**The records**:
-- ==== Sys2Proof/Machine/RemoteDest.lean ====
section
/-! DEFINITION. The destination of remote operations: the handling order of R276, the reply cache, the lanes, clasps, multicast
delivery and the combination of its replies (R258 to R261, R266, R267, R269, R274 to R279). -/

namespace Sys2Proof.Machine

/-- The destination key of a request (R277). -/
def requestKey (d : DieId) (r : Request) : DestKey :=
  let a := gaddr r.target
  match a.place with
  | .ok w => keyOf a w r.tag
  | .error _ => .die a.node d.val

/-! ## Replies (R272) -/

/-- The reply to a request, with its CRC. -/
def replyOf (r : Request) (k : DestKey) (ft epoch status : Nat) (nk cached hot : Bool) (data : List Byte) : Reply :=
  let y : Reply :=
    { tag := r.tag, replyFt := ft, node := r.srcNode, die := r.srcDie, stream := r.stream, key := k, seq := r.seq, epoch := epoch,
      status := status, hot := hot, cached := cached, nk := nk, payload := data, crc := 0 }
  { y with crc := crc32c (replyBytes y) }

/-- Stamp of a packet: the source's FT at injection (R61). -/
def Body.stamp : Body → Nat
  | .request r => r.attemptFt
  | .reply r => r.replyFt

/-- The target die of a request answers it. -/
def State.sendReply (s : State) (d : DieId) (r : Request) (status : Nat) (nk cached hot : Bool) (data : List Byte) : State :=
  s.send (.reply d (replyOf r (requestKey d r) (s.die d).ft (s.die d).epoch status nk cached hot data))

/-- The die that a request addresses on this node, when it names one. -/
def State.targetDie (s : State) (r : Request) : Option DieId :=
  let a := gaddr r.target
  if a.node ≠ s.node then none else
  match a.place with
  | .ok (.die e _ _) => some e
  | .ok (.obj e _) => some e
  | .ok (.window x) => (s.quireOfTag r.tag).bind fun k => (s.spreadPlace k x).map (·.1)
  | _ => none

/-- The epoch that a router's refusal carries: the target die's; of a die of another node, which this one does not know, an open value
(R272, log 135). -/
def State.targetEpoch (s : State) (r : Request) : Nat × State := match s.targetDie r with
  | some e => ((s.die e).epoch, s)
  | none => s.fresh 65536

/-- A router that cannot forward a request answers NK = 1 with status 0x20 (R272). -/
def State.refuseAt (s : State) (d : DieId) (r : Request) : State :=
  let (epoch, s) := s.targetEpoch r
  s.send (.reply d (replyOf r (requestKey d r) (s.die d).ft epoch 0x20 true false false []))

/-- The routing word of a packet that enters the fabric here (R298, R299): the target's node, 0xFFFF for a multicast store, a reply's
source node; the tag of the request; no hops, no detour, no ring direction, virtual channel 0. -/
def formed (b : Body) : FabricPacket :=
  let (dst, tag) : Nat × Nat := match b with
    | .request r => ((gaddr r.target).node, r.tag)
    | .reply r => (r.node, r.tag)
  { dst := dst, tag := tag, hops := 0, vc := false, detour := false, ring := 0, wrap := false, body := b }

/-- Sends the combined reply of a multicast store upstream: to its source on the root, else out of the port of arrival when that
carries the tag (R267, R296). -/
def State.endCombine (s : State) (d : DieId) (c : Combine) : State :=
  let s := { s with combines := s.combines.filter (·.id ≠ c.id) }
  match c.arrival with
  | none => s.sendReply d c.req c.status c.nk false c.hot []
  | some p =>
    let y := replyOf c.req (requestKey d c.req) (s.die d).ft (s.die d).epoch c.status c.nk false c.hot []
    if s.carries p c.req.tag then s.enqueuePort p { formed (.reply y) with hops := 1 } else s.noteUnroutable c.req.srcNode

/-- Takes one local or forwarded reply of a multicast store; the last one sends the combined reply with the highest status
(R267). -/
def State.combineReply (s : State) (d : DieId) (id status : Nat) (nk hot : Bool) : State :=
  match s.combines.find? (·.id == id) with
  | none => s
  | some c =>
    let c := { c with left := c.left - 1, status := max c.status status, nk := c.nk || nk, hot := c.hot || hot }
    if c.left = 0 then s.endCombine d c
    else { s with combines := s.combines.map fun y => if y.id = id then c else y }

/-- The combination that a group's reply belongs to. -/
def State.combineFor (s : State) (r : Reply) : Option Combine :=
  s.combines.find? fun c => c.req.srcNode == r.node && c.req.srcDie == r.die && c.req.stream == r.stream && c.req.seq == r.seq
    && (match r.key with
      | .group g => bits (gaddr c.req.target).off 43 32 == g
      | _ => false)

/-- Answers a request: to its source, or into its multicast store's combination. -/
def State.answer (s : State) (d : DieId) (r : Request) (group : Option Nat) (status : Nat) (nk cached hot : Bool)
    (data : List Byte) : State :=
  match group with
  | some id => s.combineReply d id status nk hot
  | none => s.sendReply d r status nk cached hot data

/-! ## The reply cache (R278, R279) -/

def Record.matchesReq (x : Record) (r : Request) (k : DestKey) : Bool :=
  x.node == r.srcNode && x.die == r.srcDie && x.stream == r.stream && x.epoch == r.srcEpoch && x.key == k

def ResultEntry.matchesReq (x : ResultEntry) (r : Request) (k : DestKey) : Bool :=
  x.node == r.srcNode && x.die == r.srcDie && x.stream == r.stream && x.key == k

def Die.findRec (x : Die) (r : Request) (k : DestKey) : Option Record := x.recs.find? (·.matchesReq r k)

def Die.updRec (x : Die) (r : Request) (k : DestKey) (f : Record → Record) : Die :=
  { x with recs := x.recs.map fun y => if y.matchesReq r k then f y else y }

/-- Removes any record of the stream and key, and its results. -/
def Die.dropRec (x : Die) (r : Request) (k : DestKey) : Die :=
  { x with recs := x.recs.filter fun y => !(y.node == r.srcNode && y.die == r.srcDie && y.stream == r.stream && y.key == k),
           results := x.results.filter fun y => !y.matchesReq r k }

**Task to carry out**:
In the material above, find the line containing "def Die.updRec (x" and the line containing "recs := x.recs.filter", then write out exactly those two lines and every line between them, and nothing more.

**The completed task**:
def Die.updRec (x : Die) (r : Request) (k : DestKey) (f : Record → Record) : Die :=
  { x with recs := x.recs.map fun y => if y.matchesReq r k then f y else y }

/-- Removes any record of the stream and key, and its results. -/
def Die.dropRec (x : Die) (r : Request) (k : DestKey) : Die :=
  { x with recs := x.recs.filter fun y => !(y.node == r.srcNode && y.die == r.srcDie && y.stream == r.stream && y.key == k),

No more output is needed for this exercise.